If you're building a voice agent and your current eval process is "listen to it and see if it sounds okay," this is for you.

The Problem

Voice AI teams lack standardized tooling to evaluate their agents. Text LLMs have dozens of eval frameworks. Voice agents? You're on your own. You can't easily answer:

How fast does my agent respond? (TTFB, latency)
How accurate is the speech recognition? (WER)
Does it sound natural? Handle interruptions well? (Human judgment)
How does Provider A compare to Provider B on the same prompts?
Are we getting better or worse over time?

The Solution

VoiceBench gives you a structured workflow: pick a provider → pick a prompt → have a conversation → rate the responses → analyze across sessions.

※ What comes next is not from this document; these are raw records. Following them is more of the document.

-- ==== Sys2Proof/Laws/Names.lean ====
section
/-! SUPPORT. The laws of the tables of Machine/Names.lean: reading what was written, leaving the other entries alone,
reading a tabulated function, equality of tables entry by entry, and the numbering of the names. -/

namespace Sys2Proof.Machine

@[simp] theorem TechMap.get_set_self {α : Type} (m : TechMap α) (k : Tech) (v : α) : (m.set k v).get k = v := by
  cases k <;> rfl

theorem TechMap.get_set_ne {α : Type} (m : TechMap α) {k j : Tech} (v : α) (h : j ≠ k) : (m.set k v).get j = m.get j := by
  cases k <;> cases j <;> first | rfl | exact absurd rfl h

@[simp] theorem TechMap.get_tabulate {α : Type} (f : Tech → α) (k : Tech) : (TechMap.tabulate f).get k = f k := by
  cases k <;> rfl

theorem TechMap.ext_get {α : Type} {m n : TechMap α} (h : ∀ k, m.get k = n.get k) : m = n := by
  cases m; cases n
  simp only [TechMap.mk.injEq]
  exact ⟨h .finger, h .slap, h .pop, h .mute, h .pick⟩

@[simp] theorem Tech.ofNum?_num (k : Tech) : Tech.ofNum? k.num = some k := by
  cases k <;> rfl

theorem Tech.num_of_ofNum? {n : Nat} {k : Tech} (h : Tech.ofNum? n = some k) : k.num = n := by
  unfold Tech.ofNum? at h
  split at h <;> cases h <;> rfl

theorem Tech.num_lt (k : Tech) : k.num < 5 := by
  cases k <;> decide

theorem Tech.mem_all (k : Tech) : k ∈ Tech.all := by
  cases k <;> simp [Tech.all]

@[simp] theorem TechRow.get_set_self {α : Type} (m : TechRow α) (k : TechField) (v : α) : (m.set k v).get k = v := by
  cases k <;> rfl

theorem TechRow.get_set_ne {α : Type} (m : TechRow α) {k j : TechField} (v : α) (h : j ≠ k) : (m.set k v).get j = m.get j := by
  cases k <;> cases j <;> first | rfl | exact absurd rfl h

@[simp] theorem TechRow.get_tabulate {α : Type} (f : TechField → α) (k : TechField) : (TechRow.tabulate f).get k = f k := by
  cases k <;> rfl

theorem TechRow.ext_get {α : Type} {m n : TechRow α} (h : ∀ k, m.get k = n.get k) : m = n := by
  cases m; cases n
  simp only [TechRow.mk.injEq]
  exact ⟨h .aLen, h .dLen, h .dk, h .sus, h .nk⟩

@[simp] theorem TechField.ofNum?_num (k : TechField) : TechField.ofNum? k.num = some k := by
  cases k <;> rfl

theorem TechField.num_of_ofNum? {n : Nat} {k : TechField} (h : TechField.ofNum? n = some k) : k.num = n := by
  unfold TechField.ofNum? at h
  split at h <;> cases h <;> rfl

theorem TechField.num_lt (k : TechField) : k.num < 5 := by
  cases k <;> decide

theorem TechField.mem_all (k : TechField) : k ∈ TechField.all := by
  cases k <;> simp [TechField.all]

@[simp] theorem StageMap.get_set_self {α : Type} (m : StageMap α) (k : Stage) (v : α) : (m.set k v).get k = v := by
  cases k <;> rfl

theorem StageMap.get_set_ne {α : Type} (m : StageMap α) {k j : Stage} (v : α) (h : j ≠ k) : (m.set k v).get j = m.get j := by
  cases k <;> cases j <;> first | rfl | exact absurd rfl h

@[simp] theorem StageMap.get_tabulate {α : Type} (f : Stage → α) (k : Stage) : (StageMap.tabulate f).get k = f k := by
  cases k <;> rfl

theorem StageMap.ext_get {α : Type} {m n : StageMap α} (h : ∀ k, m.get k = n.get k) : m = n := by
  cases m; cases n
  simp only [StageMap.mk.injEq]
  exact ⟨h .autowah, h .fuzz, h .od, h .chorus, h .phaser, h .delay, h .reverb, h .eq5, h .preamp, h .tape⟩

@[simp] theorem Stage.ofNum?_num (k : Stage) : Stage.ofNum? k.num = some k := by
  cases k <;> rfl

theorem Stage.num_of_ofNum? {n : Nat} {k : Stage} (h : Stage.ofNum? n = some k) : k.num = n := by
  unfold Stage.ofNum? at h
  split at h <;> cases h <;> rfl

theorem Stage.num_lt (k : Stage) : k.num < 10 := by
  cases k <;> decide

theorem Stage.mem_all (k : Stage) : k ∈ Stage.all := by
  cases k <;> simp [Stage.all]

@[simp] theorem CoefMap.get_set_self {α : Type} (m : CoefMap α) (k : Coef) (v : α) : (m.set k v).get k = v := by
  cases k <;> rfl

theorem CoefMap.get_set_ne {α : Type} (m : CoefMap α) {k j : Coef} (v : α) (h : j ≠ k) : (m.set k v).get j = m.get j := by
  cases k <;> cases j <;> first | rfl | exact absurd rfl h

@[simp] theorem CoefMap.get_tabulate {α : Type} (f : Coef → α) (k : Coef) : (CoefMap.tabulate f).get k = f k := by
  cases k <;> rfl

theorem CoefMap.ext_get {α : Type} {m n : CoefMap α} (h : ∀ k, m.get k = n.get k) : m = n := by
  cases m; cases n
  simp only [CoefMap.mk.injEq]
  exact ⟨h .b0, h .b1, h .b2, h .a1, h .a2⟩

@[simp] theorem Coef.ofNum?_num (k : Coef) : Coef.ofNum? k.num = some k := by
  cases k <;> rfl

theorem Coef.num_of_ofNum? {n : Nat} {k : Coef} (h : Coef.ofNum? n = some k) : k.num = n := by
  unfold Coef.ofNum? at h
  split at h <;> cases h <;> rfl

theorem Coef.num_lt (k : Coef) : k.num < 5 := by
  cases k <;> decide

theorem Coef.mem_all (k : Coef) : k ∈ Coef.all := by
  cases k <;> simp [Coef.all]

@[simp] theorem SectMap.get_set_self {α : Type} (m : SectMap α) (k : Sect) (v : α) : (m.set k v).get k = v := by
  cases k <;> rfl

theorem SectMap.get_set_ne {α : Type} (m : SectMap α) {k j : Sect} (v : α) (h : j ≠ k) : (m.set k v).get j = m.get j := by
  cases k <;> cases j <;> first | rfl | exact absurd rfl h

@[simp] theorem SectMap.get_tabulate {α : Type} (f : Sect → α) (k : Sect) : (SectMap.tabulate f).get k = f k := by
  cases k <;> rfl

theorem SectMap.ext_get {α : Type} {m n : SectMap α} (h : ∀ k, m.get k = n.get k) : m = n := by
  cases m; cases n
  simp only [SectMap.mk.injEq]
  exact ⟨h .fuzzTone, h .odBass, h .odTreble, h .odTone, h .delayDamp, h .eqLow, h .eqMid1, h .eqMid2, h .eqHigh, h .eqPres, h .preBass, h .preMid, h .preTreble, h .prePres, h .tapeDamp, h .ampContour, h .ampBass, h .ampMid, h .ampTreble, h .ampPres, h .ampCab⟩

@[simp] theorem Sect.ofNum?_num (k : Sect) : Sect.ofNum? k.num = some k := by
  cases k <;> rfl

theorem Sect.num_of_ofNum? {n : Nat} {k : Sect} (h : Sect.ofNum? n = some k) : k.num = n := by
  unfold Sect.ofNum? at h
  split at h <;> cases h <;> rfl

theorem Sect.num_lt (k : Sect) : k.num < 21 := by
  cases k <;> decide

theorem Sect.mem_all (k : Sect) : k ∈ Sect.all := by
  cases k <;> simp [Sect.all]

@[simp] theorem MSectMap.get_set_self {α : Type} (m : MSectMap α) (k : MSect) (v : α) : (m.set k v).get k = v := by
  cases k <;> rfl

theorem MSectMap.get_set_ne {α : Type} (m : MSectMap α) {k j : MSect} (v : α) (h : j ≠ k) : (m.set k v).get j = m.get j := by
  cases k <;> cases j <;> first | rfl | exact absurd rfl h

@[simp] theorem MSectMap.get_tabulate {α : Type} (f : MSect → α) (k : MSect) : (MSectMap.tabulate f).get k = f k := by
  cases k <;> rfl

theorem MSectMap.ext_get {α : Type} {m n : MSectMap α} (h : ∀ k, m.get k = n.get k) : m = n := by
  cases m; cases n
  simp only [MSectMap.mk.injEq]
  exact ⟨h .wah, h .ph1, h .ph2, h .ph3, h .ph4⟩

@[simp] theorem MSect.ofNum?_num (k : MSect) : MSect.ofNum? k.num = some k := by
  cases k <;> rfl

theorem MSect.num_of_ofNum? {n : Nat} {k : MSect} (h : MSect.ofNum? n = some k) : k.num = n := by
  unfold MSect.ofNum? at h
  split at h <;> cases h <;> rfl

theorem MSect.num_lt (k : MSect) : k.num < 5 := by
  cases k <;> decide

theorem MSect.mem_all (k : MSect) : k ∈ MSect.all := by
  cases k <;> simp [MSect.all]

@[simp] theorem LineMap.get_set_self {α : Type} (m : LineMap α) (k : Line) (v : α) : (m.set k v).get k = v := by
  cases k <;> rfl

theorem LineMap.get_set_ne {α : Type} (m : LineMap α) {k j : Line} (v : α) (h : j ≠ k) : (m.set k v).get j = m.get j := by
  cases k <;> cases j <;> first | rfl | exact absurd rfl h

@[simp] theorem LineMap.get_tabulate {α : Type} (f : Line → α) (k : Line) : (LineMap.tabulate f).get k = f k := by
  cases k <;> rfl

theorem LineMap.ext_get {α : Type} {m n : LineMap α} (h : ∀ k, m.get k = n.get k) : m = n := by
  cases m; cases n
  simp only [LineMap.mk.injEq]
  exact ⟨h .chorus, h .delay, h .revpre, h .tape⟩

@[simp] theorem Line.ofNum?_num (k : Line) : Line.ofNum? k.num = some k := by
  cases k <;> rfl

theorem Line.num_of_ofNum? {n : Nat} {k : Line} (h : Line.ofNum? n = some k) : k.num = n := by
  unfold Line.ofNum? at h
  split at h <;> cases h <;> rfl

theorem Line.num_lt (k : Line) : k.num < 4 := by
  cases k <;> decide

theorem Line.mem_all (k : Line) : k ∈ Line.all := by
  cases k <;> simp [Line.all]

@[simp] theorem ModLineMap.get_set_self {α : Type} (m : ModLineMap α) (k : ModLine) (v : α) : (m.set k v).get k = v := by
  cases k <;> rfl

theorem ModLineMap.get_set_ne {α : Type} (m : ModLineMap α) {k j : ModLine} (v : α) (h : j ≠ k) : (m.set k v).get j = m.get j := by
  cases k <;> cases j <;> first | rfl | exact absurd rfl h

@[simp] theorem ModLineMap.get_tabulate {α : Type} (f : ModLine → α) (k : ModLine) : (ModLineMap.tabulate f).get k = f k := by
  cases k <;> rfl

theorem ModLineMap.ext_get {α : Type} {m n : ModLineMap α} (h : ∀ k, m.get k = n.get k) : m = n := by
  cases m; cases n
  simp only [ModLineMap.mk.injEq]
  exact ⟨h .chorus, h .delay, h .tape⟩

@[simp] theorem ModLine.ofNum?_num (k : ModLine) : ModLine.ofNum? k.num = some k := by
  cases k <;> rfl

theorem ModLine.num_of_ofNum? {n : Nat} {k : ModLine} (h : ModLine.ofNum? n = some k) : k.num = n := by
  unfold ModLine.ofNum? at h
  split at h <;> cases h <;> rfl

theorem ModLine.num_lt (k : ModLine) : k.num < 3 := by
  cases k <;> decide

theorem ModLine.mem_all (k : ModLine) : k ∈ ModLine.all := by
  cases k <;> simp [ModLine.all]

@[simp] theorem LfoMap.get_set_self {α : Type} (m : LfoMap α) (k : Lfo) (v : α) : (m.set k v).get k = v := by
  cases k <;> rfl

theorem LfoMap.get_set_ne {α : Type} (m : LfoMap α) {k j : Lfo} (v : α) (h : j ≠ k) : (m.set k v).get j = m.get j := by
  cases k <;> cases j <;> first | rfl | exact absurd rfl h

@[simp] theorem LfoMap.get_tabulate {α : Type} (f : Lfo → α) (k : Lfo) : (LfoMap.tabulate f).get k = f k := by
  cases k <;> rfl

theorem LfoMap.ext_get {α : Type} {m n : LfoMap α} (h : ∀ k, m.get k = n.get k) : m = n := by
  cases m; cases n
  simp only [LfoMap.mk.injEq]
  exact ⟨h .lfo0, h .lfo1, h .lfo2⟩

@[simp] theorem Lfo.ofNum?_num (k : Lfo) : Lfo.ofNum? k.num = some k := by
  cases k <;> rfl

theorem Lfo.num_of_ofNum? {n : Nat} {k : Lfo} (h : Lfo.ofNum? n = some k) : k.num = n := by
  unfold Lfo.ofNum? at h
  split at h <;> cases h <;> rfl

theorem Lfo.num_lt (k : Lfo) : k.num < 3 := by
  cases k <;> decide

theorem Lfo.mem_all (k : Lfo) : k ∈ Lfo.all := by
  cases k <;> simp [Lfo.all]

@[simp] theorem SlotMap.get_set_self {α : Type} (m : SlotMap α) (k : SlotId) (v : α) : (m.set k v).get k = v := by
  cases k <;> rfl

theorem SlotMap.get_set_ne {α : Type} (m : SlotMap α) {k j : SlotId} (v : α) (h : j ≠ k) : (m.set k v).get j = m.get j := by
  cases k <;> cases j <;> first | rfl | exact absurd rfl h

@[simp] theorem SlotMap.get_tabulate {α : Type} (f : SlotId → α) (k : SlotId) : (SlotMap.tabulate f).get k = f k := by
  cases k <;> rfl

theorem SlotMap.ext_get {α : Type} {m n : SlotMap α} (h : ∀ k, m.get k = n.get k) : m = n := by
  cases m; cases n
  simp only [SlotMap.mk.injEq]
  exact ⟨h .s0, h .s1, h .s2, h .s3, h .s4, h .s5, h .s6, h .s7⟩

@[simp] theorem SlotId.ofNum?_num (k : SlotId) : SlotId.ofNum? k.num = some k := by
  cases k <;> rfl

theorem SlotId.num_of_ofNum? {n : Nat} {k : SlotId} (h : SlotId.ofNum? n = some k) : k.num = n := by
  unfold SlotId.ofNum? at h
  split at h <;> cases h <;> rfl

theorem SlotId.num_lt (k : SlotId) : k.num < 8 := by
  cases k <;> decide

theorem SlotId.mem_all (k : SlotId) : k ∈ SlotId.all := by
  cases k <;> simp [SlotId.all]

@[simp] theorem ChanMap.get_set_self {α : Type} (m : ChanMap α) (k : Chan) (v : α) : (m.set k v).get k = v := by
  cases k <;> rfl

theorem ChanMap.get_set_ne {α : Type} (m : ChanMap α) {k j : Chan} (v : α) (h : j ≠ k) : (m.set k v).get j = m.get j := by
  cases k <;> cases j <;> first | rfl | exact absurd rfl h

@[simp] theorem ChanMap.get_tabulate {α : Type} (f : Chan → α) (k : Chan) : (ChanMap.tabulate f).get k = f k := by
  cases k <;> rfl

theorem ChanMap.ext_get {α : Type} {m n : ChanMap α} (h : ∀ k, m.get k = n.get k) : m = n := by
  cases m; cases n
  simp only [ChanMap.mk.injEq]
  exact ⟨h .left, h .right⟩

@[simp] theorem Chan.ofNum?_num (k : Chan) : Chan.ofNum? k.num = some k := by
  cases k <;> rfl

theorem Chan.num_of_ofNum? {n : Nat} {k : Chan} (h : Chan.ofNum? n = some k) : k.num = n := by
  unfold Chan.ofNum? at h
  split at h <;> cases h <;> rfl

theorem Chan.num_lt (k : Chan) : k.num < 2 := by
  cases k <;> decide

theorem Chan.mem_all (k : Chan) : k ∈ Chan.all := by
  cases k <;> simp [Chan.all]

@[simp] theorem CurveMap.get_set_self {α : Type} (m : CurveMap α) (k : Curve) (v : α) : (m.set k v).get k = v := by
  cases k <;> rfl

theorem CurveMap.get_set_ne {α : Type} (m : CurveMap α) {k j : Curve} (v : α) (h : j ≠ k) : (m.set k v).get j = m.get j := by
  cases k <;> cases j <;> first | rfl | exact absurd rfl h

@[simp] theorem CurveMap.get_tabulate {α : Type} (f : Curve → α) (k : Curve) : (CurveMap.tabulate f).get k = f k := by
  cases k <;> rfl

theorem CurveMap.ext_get {α : Type} {m n : CurveMap α} (h : ∀ k, m.get k = n.get k) : m = n := by
  cases m; cases n
  simp only [CurveMap.mk.injEq]
  exact ⟨h .fuzz, h .od, h .pre, h .tape⟩

@[simp] theorem Curve.ofNum?_num (k : Curve) : Curve.ofNum? k.num = some k := by
  cases k <;> rfl

theorem Curve.num_of_ofNum? {n : Nat} {k : Curve} (h : Curve.ofNum? n = some k) : k.num = n := by
  unfold Curve.ofNum? at h
  split at h <;> cases h <;> rfl

theorem Curve.num_lt (k : Curve) : k.num < 4 := by
  cases k <;> decide

theorem Curve.mem_all (k : Curve) : k ∈ Curve.all := by
  cases k <;> simp [Curve.all]

end Sys2Proof.Machine
end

Auto-detected metrics (latency, WER, speech rate) are captured automatically. Human quality metrics (naturalness, emotion, turn-taking) are one-click ratings per turn. Everything feeds into a cross-session analytics dashboard you can filter by provider, prompt, or metric.

📸 Screenshots

Live Eval — Conversation with Real-Time Metrics

Start a session with any configured provider. Auto metrics update live. Rate each turn on 8 quality dimensions with one click.

Results — Cross-Session Analytics

Compare providers, analyze by prompt, break down by metric. Export to CSV.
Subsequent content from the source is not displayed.